Um monumento permanente em homenagem aos 41 anos do Movimento dos Trabalhadores Rurais Sem Terra (MST) está sendo construído dentro do campus da Universidade Federal de Santa Catarina (UFSC), na Trindade, em Florianópolis. A obra está sendo erguida no local onde ficava a antiga Concha Acústica da universidade, espaço que durante anos foi dedicado a apresentações artísticas e culturais abertas à comunidade.
Conforme informações divulgadas pela própria UFSC, o monumento faz parte do chamado Projeto Pontes de Esperança, uma parceria entre a universidade, a Universidade do Estado de Santa Catarina (Udesc) e movimentos sociais populares, incluindo o próprio MST.
Como surgiu o projeto
O planejamento da obra teve início no segundo semestre de 2025, com a realização de oficinas artístico-pedagógicas que reuniram professores universitários, professores da rede pública, estudantes, servidores e integrantes de movimentos sociais do campo e da cidade.
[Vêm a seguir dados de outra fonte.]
-- ==== Sys2Proof/Machine/Delivery.lean ====
section
/-!
DEFINITION. What rings deliver: indices and fill (R152, R153), moderation (R171), delivery records (R154, R166,
R167), completion records (R161), fence signals and mirrors (R163, R165), and the order of completions (R159, R160).
-/
namespace Sys2Proof.Machine

/-! ## Ring registers -/

def State.ringType (s : State) (q : Nat) : Nat := s.rda (ringBase q) Reg.RING_CFG_TYPE
def State.ringState (s : State) (q : Nat) : Nat := s.rd (ringBase q) Reg.RING_STATE_STATE
def disabled : Nat := 0
def running : Nat := 1
def stoppingRing : Nat := 2
def stopped : Nat := 3
def halted : Nat := 4

/-- Entries of the ring by its active size. -/
def State.entries (s : State) (q : Nat) : Nat := 2 ^ s.rda (ringBase q) Reg.RING_CFG_LOG2_ENTRIES
def State.hostIdx (s : State) (q : Nat) : Nat := s.rd (ringBase q) Reg.RING_HOST_IDX_INDEX
def State.devIdx (s : State) (q : Nat) : Nat := s.rd (ringBase q) Reg.RING_DEV_IDX_INDEX

/-- A ring type that carries descriptors, and one that carries records (R150). -/
def isSubmission (t : Nat) : Bool := decide (1 ≤ t) && decide (t ≤ 4)
def isDelivery (t : Nat) : Bool := decide (5 ≤ t) && decide (t ≤ 7)

/-- The fill for given indices (R152). -/
def fillOf (t host dev : Nat) : Nat := if isDelivery t then (dev + 2 ^ 32 - host) % 2 ^ 32 else (host + 2 ^ 32 - dev) % 2 ^ 32
def State.fill (s : State) (q : Nat) : Nat := fillOf (s.ringType q) (s.hostIdx q) (s.devIdx q)
def State.free (s : State) (q : Nat) : Nat := if s.ringState q = disabled then 0 else s.entries q - s.fill q

/-- RING_q_STATE[FREE] and [WAITING] as the indices and the descriptors stand (R152, R164). -/
def State.ringLook (s : State) (q : Nat) : State :=
  let w : Bool := match (s.ring q).fetched.find? (fun d => !d.isDone) with | some d => decide (d.phase = .waiting) | none => false
  (s.put (ringBase q) Reg.RING_STATE_FREE (s.free q)).put (ringBase q) Reg.RING_STATE_WAITING w.toNat

/-- LTR of the ports: 100 µs while any ring of the port is enabled, 3 ms otherwise (R140). -/
def State.ltrLook (s : State) : State :=
  s.each [Port.a, Port.b] fun s p =>
    let on := (List.range 256).any fun q => decide (s.ringState q ≠ disabled) &&
      (match s.ringOwner q with | some (fn, _) => decide (s.fnPort fn = p) | none => false)
    s.setPortX p { s.portX p with ltrUs := if on then 100 else 3000 }

/-- A commit ring binding ends when its ring is disabled (R246). -/
def State.unbind (s : State) (q : Nat) : State :=
  s.each (List.range 8) fun s h => if s.rd (headBase h) Reg.HEAD_CRING_RING = q then s.put (headBase h) Reg.HEAD_CRING_RING 0xFF else s

/-- A new state of the ring with its cause; ACTIVE_RINGS, LTR and a commit ring binding follow. -/
def State.setRingState (s : State) (q st cause : Nat) : State :=
  let s := ((s.put (ringBase q) Reg.RING_STATE_STATE st).put (ringBase q) Reg.RING_STATE_CAUSE cause)
  let s := match s.ringOwner q with
    | some (fn, n) =>
      if fn = 0 then s else
        s.put (fnInst fn) Reg.INST_STATUS_ACTIVE_RINGS
          (setBit (s.rd (fnInst fn) Reg.INST_STATUS_ACTIVE_RINGS) n (decide (st ≠ disabled)))
    | none => s
  let s := if st = disabled then s.unbind q else s
  (s.ringLook q).ltrLook

/-- A ring enters HALTED: the ring event and the owner's RING_HALT (R156, R180). -/
def State.haltRing (s : State) (q cause : Nat) (ev : Fld) : State :=
  let s := (s.setRingState q halted cause).raise (ringBase q) ev
  match s.ringOwner q with
  | some (fn, _) => if fn = 0 then s else s.raise (fnInst fn) Reg.INST_EVENT_RING_HALT
  | none => s

/-! ## Moderation (R171) -/

/-- Raise the ring's vector for its items: the count goes to zero and a one-shot ring is disarmed. -/
def State.itemIrq (s : State) (q : Nat) : State :=
  match s.ringOwner q with
  | some (fn, _) =>
    let one := decide (s.rda (ringBase q) Reg.RING_MOD_ONESHOT = 1)
    (s.modRing q fun r => { r with pend := 0, oneshotOff := one }).raiseVec fn (s.rda (ringBase q) Reg.RING_CFG_VECTOR)
  | none => s

/-- Test the conditions for an interrupt. -/
def State.checkItems (s : State) (q : Nat) (irq : Bool) : State :=
  let r := s.ring q
  let one := decide (s.rda (ringBase q) Reg.RING_MOD_ONESHOT = 1)
  let cnt := s.rda (ringBase q) Reg.RING_MOD_COUNT
  let tim := s.rda (ringBase q) Reg.RING_MOD_TIME_US
  let input := decide (s.ringType q = 5)
  if (one && r.oneshotOff) || r.pend = 0 then s
  else if irq || input || (decide (cnt ≠ 0) && decide (cnt ≤ r.pend)) || (decide (tim ≠ 0) && decide (r.firstPend + 1000 * tim ≤ s.now))
    then s.itemIrq q else s

/-- One item more is pending. -/
def State.onItem (s : State) (q : Nat) (irq : Bool) : State :=
  (s.modRing q fun r => { r with pend := r.pend + 1, firstPend := if r.pend = 0 then s.now else r.firstPend }).checkItems q irq

/-! ## Memory of a ring -/

/-- The phase bit for an index (R161): 1 when the bits above the ring size are even. -/
def phaseOf (entries idx : Nat) : Nat := if idx / entries % 2 = 0 then 1 else 0

def State.ringBaseAddr (s : State) (q : Nat) : Nat :=
  s.rda (ringBase q) Reg.RING_BASE_LO_ADDR_LO * 64 + s.rda (ringBase q) Reg.RING_BASE_HI_ADDR_HI * 2 ^ 32
def State.cplAddr (s : State) (q : Nat) : Nat :=
  s.rda (ringBase q) Reg.RING_CPL_LO_ADDR_LO * 16 + s.rda (ringBase q) Reg.RING_CPL_HI_ADDR_HI * 2 ^ 32

/-! ## Delivery records (R154, R166) -/

/-- A record dropped: counted, and remembered for RECORDS_LOST (R154). Rests on log entry 62 (DEDUCED). -/
def State.dropRecord (s : State) (q : Nat) : State :=
  ((s.count (ringBase q + Reg.RING_DROPS) 1).modRing q fun r => { r with lost := min (r.lost + 1) 0xFFFFFFFF }).raise
    (ringBase q) Reg.RING_EVENT_DROP

/-- Whether a ring can take a record: RUNNING, its instance READY (R173), an entry free. -/
def State.canDeliver (s : State) (q : Nat) : Bool :=
  decide (s.ringState q = running) && decide (0 < s.free q) &&
    (match s.ringInst q with | some i => decide (s.instState i = ready) | none => true)

/-- One record written at DEV_IDX, without moderation; none where its write is refused. -/
def State.writeRecord (s : State) (q kind : Nat) (payload : List Byte) (stamp : Option Nat := none) : Option State :=
  match s.ringOwner q with
  | none => none
  | some (fn, _) =>
    let idx := s.devIdx q
    let n := s.entries q
    let seq := (s.wideAt (ringBase q + Reg.RING_DONE) + 1) % 65536
    let bytes := natLE 1 kind ++ natLE 1 (phaseOf n idx) ++ natLE 2 seq ++ natLE 4 0 ++ natLE 8 (stamp.getD s.now) ++ (payload ++ natLE 48 0).take 48
    match s.locWrite fn (decide (s.rda (ringBase q) Reg.RING_BASE_LO_LOC = 1)) (s.ringBaseAddr q + 64 * (idx % n)) bytes with
    | none => none
    | some s => some (((s.put (ringBase q) Reg.RING_DEV_IDX_INDEX (idx + 1)).count (ringBase q + Reg.RING_DONE) 1).ringLook q)

/-- A record delivered on ring q: written, or dropped and counted; on an EVENT ring RECORDS_LOST goes first after drops.
`force` raises the vector whatever the moderation (a SAFETY record, R504). -/
def State.deliver (s : State) (q kind : Nat) (payload : List Byte) (force : Bool) (stamp : Option Nat := none) : State :=
  let who := Who.fn ((s.ringOwner q).map Prod.fst |>.getD 0)
  if !s.canDeliver q then s.dropRecord q
  else
    let s1 := if s.ringType q = 6 ∧ 0 < (s.ring q).lost then
        match s.writeRecord q 6 (natLE 4 (s.ring q).lost) with
        | some t => ((t.modRing q fun r => { r with lost := 0 }).onItem q false)
        | none => s
      else s
    if !s1.canDeliver q then s1.dropRecord q
    else match s1.writeRecord q kind payload stamp with
      | none => (s1.logRefused who).dropRecord q
      | some t => if force then (t.modRing q fun r => { r with pend := r.pend + 1 }).itemIrq q else t.onItem q false

/-- The ring on which a function's device events go: its lowest RUNNING EVENT ring, else its lowest EVENT ring (there
the record is dropped and counted). Rests on log entry 62 (DEDUCED). -/
def State.eventRing (s : State) (fn : Nat) : Option Nat :=
  let rs := (s.ringsOf fn).filter fun q => decide (s.ringType q = 6)
  match rs.find? fun q => decide (s.ringState q = running) with
  | some q => some q
  | none => rs.head?

/-- A device event for instance i (R167). -/
def State.eventRecord (s : State) (i kind : Nat) (payload : List Byte) (force : Bool := false) (stamp : Option Nat := none) : State :=
  match s.eventRing (fnOfInst i) with
  | some q => s.deliver q kind payload force stamp
  | none => s

/-- The INPUT ring of instance i: its lowest RUNNING one, else its lowest. Rests on log entry 62 (DEDUCED). -/
def State.inputRing (s : State) (i : Nat) : Option Nat :=
  let rs := (s.ringsOf (fnOfInst i)).filter fun q => decide (s.ringType q = 5)
  match rs.find? fun q => decide (s.ringState q = running) with
  | some q => some q
  | none => rs.head?

/-! ## Fences (R163, R165) -/

/-- The mirror of slot n written to the instance's fence table. -/
def State.mirrorFence (s : State) (i n : Nat) : State :=
  let b := instBase i
  let dram := decide (s.rd b Reg.INST_FENCE_LO_LOC = 1)
  let base := s.rd b Reg.INST_FENCE_LO_ADDR_LO * 4096 + s.rd b Reg.INST_FENCE_HI_ADDR_HI * 2 ^ 32
  let f := s.fence i n
  if !dram ∧ base = 0 then s
  else match s.locWrite (fnOfInst i) dram (base + 16 * n) (natLE 8 f.value ++ natLE 1 f.status ++ natLE 3 0 ++ natLE 4 f.detail) with
    | some t => t
    | none => s.logRefused (Who.fn (fnOfInst i))

/-- A signal: status and detail from the completion, the value never lower (R163). -/
def State.signalFence (s : State) (i n value status detail : Nat) : State :=
  let f := s.fence i n
  (s.setFence i n { value := max f.value value, status := status, detail := detail }).mirrorFence i n

/-! ## Completion (R159 to R162, R169) -/

def stOk : Nat := 0x00
def stOkLate : Nat := 0x01
def stAborted : Nat := 0x02
def stDropped : Nat := 0x03
def stBad : Nat := 0x04
def stNotPermitted : Nat := 0x05
def stFault : Nat := 0x06
def stSuperseded : Nat := 0x81

/-- DETAIL of a FAULT: bits [43:12] of the address (R162). -/
def faultDetail (addr : Nat) : Nat := addr / 4096 % 2 ^ 32

/-- A deadline miss of descriptor d of ring q: counted for the instance, the head and the Carousel, and reported (R169,
R202). Rests on log entry 63 (DESIGN CHOICE). -/
def State.missDeadline (s : State) (q : Nat) (d : Desc) : State :=
  match s.ringOwner q with
  | none => s
  | some (fn, slot) =>
    if fn < 2 then s else
    let i := fn - 2
    let s := (s.count (instBase i + Reg.INST_DL_MISS) 1).raise (instBase i) Reg.INST_EVENT_DL_MISS
    let s := (s.count (carB + Reg.CAR_HEAD_MISS + 16 * d.dlHead) 1).raise carB Reg.CAR_EVENT_DL_MISS
    s.eventRecord i 3 (natLE 1 slot ++ natLE 1 d.dlHead ++ natLE 2 d.tag ++ natLE 4 0 ++ natLE 8 (d.target.getD d.dlFrame))

/-- The completion record of a descriptor (R161). -/
def State.completionRecord (s : State) (q fn : Nat) (d : Desc) (status detail : Nat) : State :=
  if s.rda (ringBase q) Reg.RING_CFG_CPL_EN = 1 then
    let n := s.entries q
    let bytes := natLE 2 d.tag ++ natLE 1 status ++ natLE 1 (phaseOf n d.idx) ++ natLE 4 detail ++ natLE 8 s.now
    match s.locWrite fn (decide (s.rda (ringBase q) Reg.RING_CPL_LO_LOC = 1)) (s.cplAddr q + 16 * (d.idx % n)) bytes with
    | some t => t
    | none => s.logRefused (Who.fn fn)
  else s

/-- A descriptor completes: record, counters, fence and mirror, then the message (R160).
Rests on log entry 63 (DESIGN CHOICE). -/
def State.completeDesc (s : State) (q : Nat) (d : Desc) (status detail : Nat) : State :=
  match s.ringOwner q with
  | none => s
  | some (fn, _) =>
    let i := fn - 2
    let late := match d.passed with | some t => decide (status = stOk) && decide (t ≤ s.now) | none => false
    let status := if late then stOkLate else status
    let detail := if late then min ((s.now - d.passed.getD 0) / 1000) 0xFFFFFFFF else detail
    let s := s.completionRecord q fn d status detail
    let s := s.count (ringBase q + Reg.RING_DONE) 1
    let s := if status = stAborted then (s.count (ringBase q + Reg.RING_ABORTS) 1).count (instBase i + Reg.INST_ABORTED) 1 else s
    let s := if d.signal then s.signalFence i d.signalSlot d.signalValue status detail else s
    let s := s.onItem q d.irq
    let s := if status = stBad then s.raise (ringBase q) Reg.RING_EVENT_DESC_ERR else s
    if d.passed.isSome && !d.missed then s.missDeadline q d else s

/-- The instance that holds a ring is READY; the rings of a physical function always are. -/
def State.ringReady (s : State) (q : Nat) : Bool := match s.ringInst q with | some i => decide (s.instState i = ready) | none => true

/-- What follows when a ring holds no fetched descriptor and none is on its way: STOPPING becomes STOPPED, unless a quiesce of the
instance has begun and stops it with its own cause (R173), and a waiting DISABLE takes effect (R156). -/
def State.ringDrained (s : State) (q : Nat) : State :=
  if (s.ring q).fetching then s else
  let s := if s.ringState q = stoppingRing ∧ s.ringReady q then
      (s.setRingState q stopped 1).raise (ringBase q) Reg.RING_EVENT_STOPPED else s
  if (s.ring q).disablePending then (s.modRing q fun r => { r with disablePending := false }).setRingState q disabled 0 else s

/-- Completions in ring order: every ended descriptor that no earlier one still holds back (R159). -/
def State.flushList (s : State) (q : Nat) : List Desc → State
  | [] => (s.ringLook q).ringDrained q
  | d :: ds =>
    match d.phase with
    | .done st dt => ((s.modRing q fun r => { r with fetched := ds }).completeDesc q d st dt).flushList q ds
    | _ => s.ringLook q

def State.flushRing (s : State) (q : Nat) : State := if q < 256 then s.flushList q (s.ring q).fetched else s

/-- The fetched descriptor of ring q with index idx, and its update. -/
def State.desc (s : State) (q idx : Nat) : Option Desc := (s.ring q).fetched.find? fun d => decide (d.idx = idx)
def State.modDesc (s : State) (q idx : Nat) (f : Desc → Desc) : State :=
  s.modRing q fun r => { r with fetched := r.fetched.map fun d => if d.idx = idx then f d else d }

/-- A descriptor's work ends with a status: its completion waits for its turn. -/
def State.finish (s : State) (q idx status detail : Nat) : State :=
  (s.modDesc q idx fun d => { d with phase := .done status detail }).flushRing q

/-- The descriptors of a ring that may start: those before the first that waits on its fence (R164). -/
def State.startable (s : State) (q : Nat) : List Desc := (s.ring q).fetched.takeWhile fun d => decide (d.phase ≠ .waiting)

/-- The next descriptor of a ring to start, in fetch order (R159). -/
def State.nextReady (s : State) (q : Nat) : Option Desc := (s.startable q).find? fun d => decide (d.phase = .ready)

/-- The next descriptor of a ring, if it has the given type and opcode: what the row of that opcode runs. -/
def State.nextOp (s : State) (q t op : Nat) : Option Desc :=
  match s.nextReady q with
  | some d => if s.ringType q = t ∧ d.opcode = op then some d else none
  | none => none

/-- Whether every earlier descriptor of the ring has ended. -/
def State.isFirst (s : State) (q idx : Nat) : Bool :=
  match (s.ring q).fetched.find? (fun d => !d.isDone) with
  | some d => decide (d.idx = idx)
  | none => false

end Sys2Proof.Machine
end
O objetivo declarado foi construir coletivamente um monumento artístico no marco dos 41 anos do MST em Santa Catarina.
Em fevereiro de 2026, o grupo se reuniu na sede do Núcleo de Integração Multicultural Popular Esportivo (Nimpe) para definir o local da instalação. Segundo a UFSC, houve consenso de que a obra deveria ser erguida no espaço da antiga Concha Acústica, na Praça da Cidadania do campus da Trindade, em frente ao prédio da Reitoria.
A programação de inauguração ocorreu entre os dias 22 e 24 de maio, com oficinas de cerâmica, serigrafia, saraus, cineclubes e um ato celebrativo no domingo. A construção, no entanto, segue em andamento.
Reação contra
A decisão de erguer o monumento gerou forte reação de setores empresariais e políticos de Santa Catarina. A Associação Empresarial de Florianópolis (ACIF) divulgou nota pública em que classifica a homenagem como inadequada.
“Consideramos inadequado que uma universidade pública, mantida pelos impostos pagos por toda a população, destine espaço permanente para homenagear um movimento que, ao longo de sua trajetória, esteve envolvido em intensos debates políticos e ideológicos e que não representa o conjunto da sociedade brasileira”
A nota da ACIF foi publicada na segunda-feira, 1º de junho.
Político lança abaixo-assinado
O caso também repercutiu nas redes sociais. O político catarinense Bruno Souza gravou um vídeo no próprio campus da UFSC em que critica duramente a iniciativa e pede mobilização popular contra a construção do monumento.
“A Universidade Federal era para ser um espaço dedicado exclusivamente ao ensino, ao aprendizado, à pesquisa. Mas não, ao invés disso, ficam criando monumentos para fazer a cabeça de estudante revolucionário de corredor”
Bruno Souza também lançou um abaixo-assinado contra a construção do monumento. “Santa Catarina não gosta de criminosos. Santa Catarina acorda cedo e trabalha, por isso nós podemos impedir isso. Assine o abaixo-assinado contra esse absurdo”, afirmou no vídeo.
O abaixo-assinado pode ser acessado pelo link: assina.org/abaixoassinadocontraahomenagemaomstnaufsc.
Alunos também reagem
A reação contra o monumento não se limita a entidades e políticos. Parte dos próprios alunos da UFSC também se posicionou contra a homenagem, engrossando o abaixo-assinado e questionando o uso do espaço universitário para fins que consideram ideológicos.
A polêmica reacende o debate sobre o papel das universidades públicas federais no Brasil. Críticos argumentam que a homenagem a um movimento político dentro de uma instituição de ensino mantida com recursos públicos configura uso indevido do espaço para fins ideológicos. Defensores da iniciativa sustentam que a universidade deve ser um espaço de pluralidade e que o monumento faz parte de um projeto artístico-pedagógico.
Até a publicação desta reportagem, a reitoria da UFSC não havia se pronunciado especificamente sobre as críticas. O abaixo-assinado segue em circulação e o caso continua gerando posicionamentos em Santa Catarina.